Searching for something deeper

I run a lot. Sometimes I run a race, a long race that most people go, “huh? 30 miles? 50 miles? 100 miles?” Sometimes I jog out my front door and run a mile at 5 a.m. just to get some headspace before the busy day of parenting and working. Sometimes I hike, run, slog, hike, jog, etc down a long trail for days with a backpack of essentials. I track my progress on my watch, on my phone, ticking off the miles in a journal.

Last year, I ran 2,300 miles-ish. One year I ran, hiked and walked over 6,000 miles.


But what does it mean? What is it for? Sometimes I feel that my running gives me confidence, sometimes it transports me mentally to another plane. And sometimes, it is hollow, empty, grueling steps and numbers on my watch ticking slowly slowly by.

This is the reality of distance sports. We muddle through meaninglessness, suffering sometimes, boredom sometimes, and then we arrive. To the peak, the epiphany, the pure love of life and running. And then we think, aha! I have arrived! I have solved all my (and maybe the world’s?) problems and I am living so presently- in the here and now and life is incredible and how could I have forgotten? THIS, is what I live for.

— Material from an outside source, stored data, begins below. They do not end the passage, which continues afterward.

/-- The Shank of a channel. -/
structure Shk where
  /-- its registers (R455) -/
  r : ShkRegs := {}
  /-- the safety parameter block in use, the stored block and its CRC; a valid copy is stored (R447) -/
  block : Vector Word 16 := Vector.replicate 16 0
  stored : Vector Word 16 := Vector.replicate 16 0
  storedCrc : Word := 0
  storedOk : Bool := false
  /-- time from which each land differs from its filtered level, in the order of SHK_INPUT.LANDS (R430) -/
  tDiff : Vector (Option Nat) 6 := Vector.replicate 6 none
  /-- the lands have been sampled since the Sole reset: their filtered levels are known (R430) -/
  sampled : Bool := false
  /-- time from which the filtered lands of the ESTOP and IMD pair differ; discrepancy latched (R430) -/
  tPair : Option Nat × Option Nat := (none, none)
  disc : Bool × Bool := (false, false)
  /-- consecutive SF4 comparator samples out of range (R430) -/
  sf4Run : Nat := 0
  /-- SF4 demands in force: signalling, communication (R428) -/
  sf4Sig : Bool := false
  sf4Com : Bool := false
  /-- consecutive conversions over the SF3 limits; SF3 demand in force (R428) -/
  sf3Run : Nat := 0
  sf3 : Bool := false
  /-- sources of SF1 and SF2 that demand now: bit 0 hardwired, 1 ring, 2 CAN, 3 CAN silence (R428, R451) -/
  lv1 : BitVec 4 := 0
  lv2 : BitVec 4 := 0
  /-- a demand of category 0, of category 1, waits for its transition (R435) -/
  pend0 : Bool := false
  pend1 : Bool := false
  /-- safe-data sources: CAN sources 0 to 3, then masters M0 and M1 (R432) -/
  src : Vector PduSrc 6 := Vector.replicate 6 {}
  /-- latched: TP_FAIL, INHIB_TEST, CLK, PW_WD (R436, R440, R442, R443) -/
  tpFail : Bool := false
  inhibTest : Bool := false
  clkTrip : Bool := false
  pwWd : Bool := false
  /-- mirror-contact faults of POS and NEG (R445) -/
  mirror : Bool × Bool := (false, false)
  /-- time of the category 0 step, for CT_DLY, ns; the mask of the safe state is set (R429) -/
  tInh : Nat := 0
  masked : Bool := true
  /-- entry to STOP1 and DEGRADED, faults at that entry, current above 1.1 × I_cap since (R435, R438) -/
  tStop1 : Nat := 0
  tDeg : Nat := 0
  degBits : BitVec 16 := 0
  tOver : Option Nat := none
  /-- time from which no fault is present (R435) -/
  tClear : Option Nat := none
  /-- test pulse: next due, start, its output (true: NEG), the output was on, the status has confirmed it (R439) -/
  tpDue : Nat := 0
  tpT : Nat := 0
  tpNeg : Bool := false
  tpOn : Bool := false
  tpSeen : Bool := false
  /-- the mask bit of a preempted test is kept: POS, NEG (R441); an output tested on is on its way back (R445) -/
  tpKeep : Bool × Bool := (false, false)
  tpBack : Bool := false
  /-- coils of POS and NEG as last reported; weld and mirror timers; both mirrors read open since (R445) -/
  coil : Bool × Bool := (false, false)
  tOffC : Option Nat × Option Nat := (none, none)
  tOnC : Option Nat × Option Nat := (none, none)
  tOpen : Option Nat := none
  /-- the SF5 timer; MDAT11 was faulted while it ran (R446) -/
  tSf5 : Option Nat := none
  sf5Flt : Bool := false
  /-- the RC serves as reference; the reference is within 12 % since (R442) -/
  onRc : Bool := false
  refOk : Option Nat := none
  /-- the watched phase and its consecutive intervals out of range (R443) -/
  pwPh : Option Nat := none
  pwBad : Nat := 0
  /-- SEQ of the site PDUs sent; a trip frame is asked of the hub (R434) -/
  siteSeq : BitVec 8 := 0
  tripReq : Bool := false
  deriving DecidableEq, Repr

/-- One CAN FD controller (R609 to R633). -/
structure CanBus where
  /-- its registers (R631); CAN_MEM_ADDR is the host port's -/
  r : CanRegs := {}
  /-- message memory, byte by byte (R616) -/
  mem : List Host.Cell := []
  /-- the element locked to the host's port, and to the channel core's port, by its address (R619) -/
  lockH : Option Nat := none
  lockC : Option Nat := none
  /-- word address of the channel core's port (R618) -/
  addrC : BitVec 12 := 0
  /-- the hold register: the frame's buffer (none: the FIFO) and its words (R619) -/
  hold : Option (Option Nat × List Word) := none
  /-- attempts ended in an identifier collision, in a row, for each buffer (R628) -/
  coll : Vector Nat 64 := Vector.replicate 64 0
  /-- the buffer of the attempt selected; it was cancelled after its cut-off (R626, R627) -/
  cur : Option Nat := none
  canc : Bool := false
  /-- INIT was written 1 while a frame was in progress (R611) -/
  initReq : Bool := false
  /-- TEC as ISO 11898-1 counts it; CAN_ERR saturates at 255 (R629) -/
  tec : Nat := 0
  /-- entry to BUS_OFF, ns (R611) -/
  tBo : Nat := 0
  deriving DecidableEq, Repr

/-- The synthesiser of a channel (R634 to R656). -/
structure Clk where
  /-- its registers (R654) -/
  r : ClkRegs := {}
  /-- the lock centre in force, 2^-20 of 25 MHz (R635, R637) -/
  centre : Nat := 0x2000000
  /-- start of the present lock attempt, ns, and failed attempts in a row (R644) -/
  tAtt : Nat := 0
  fails : Nat := 0
  /-- steps the present segment still holds (R640) -/
  left : Nat := 0
  /-- a relock asked for in VIGIL waits for TRIM (R678) -/
  pend : Bool := false
  deriving DecidableEq, Repr

/-- The channel core of a Sole: its control and identity registers and what runs on it. -/
structure Core where
  /-- its registers (R62) -/
  r : ChRegs := {}
  /-- the channel is configured metering-only (R20) -/
  meterRole : Bool := false
  /-- the 64-bit identity of the die -/
  dieId : BitVec 64 := 0
  /-- power state: 0 RUN, 1 TRIM, 2 VIGIL, 3 REST, 4 OFF (R657, R680) -/
  pm : Nat := 0
  /-- the Sole: 0 off or in reset, 1 booting, 2 running, 3 recovery (R57, R702, R706) -/
  run : Nat := 0
  /-- ACK_PEND of the module as the Sole sees it (R714) -/
  ackPend : Bool := false
  /-- PFAIL or RESET_N has asked for the commit of R707, and the Sole has not been reset since -/
  pfail : Bool := false
  deriving DecidableEq, Repr

/-- A channel: its Sole and its Eyelet die, with what they send: journal entries, completions, messages; and the count of
free values taken (log entry 1). -/
structure Chan where
  idx : Nat := 0
  core : Core := {}
  grant : Grant := {}
  pwm : Pwm := {}
  loop : Loop := {}
  met : Met := {}
  ledg : Ledg := {}
  veh : Veh := {}
  cool : Cool := {}
  ey : Ey := {}
  shk : Shk := {}
  clk : Clk := {}
  key : Key := {}
  canA : CanBus := {}
  canB : CanBus := {}
  jq : List JEntry := []
  cq : List Compl := []
  oq : List Out := []
  fc : Nat := 0
  deriving DecidableEq, Repr

end Sys2Proof.Machine
end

But then, we are right back in some pain cave. Right back in our spinning thoughts, anxieties, hum drum counting of miles and stats and wrong turns and anxieties.


But this is life. We have to feel all the lows to get to experience the highs. Our hearts are broken, then healed up and in love again. Our minds and spirits grow and learn, then fall into doubts, confusion, maybe hate and constriction. We ebb and flow just like the tide or a river. And running is like this. Ebb and flow. Flow down the switchbacks whopping loudly, “life is beautiful!” Then slog up the muddy ravine muttering to yourself, “I hate everything”

Well, the rivers are rushing lately so I suppose a flow is coming. Summer is nearly here and I am ready to live fully, in the messiness of life and running and fast packing. Bring it on.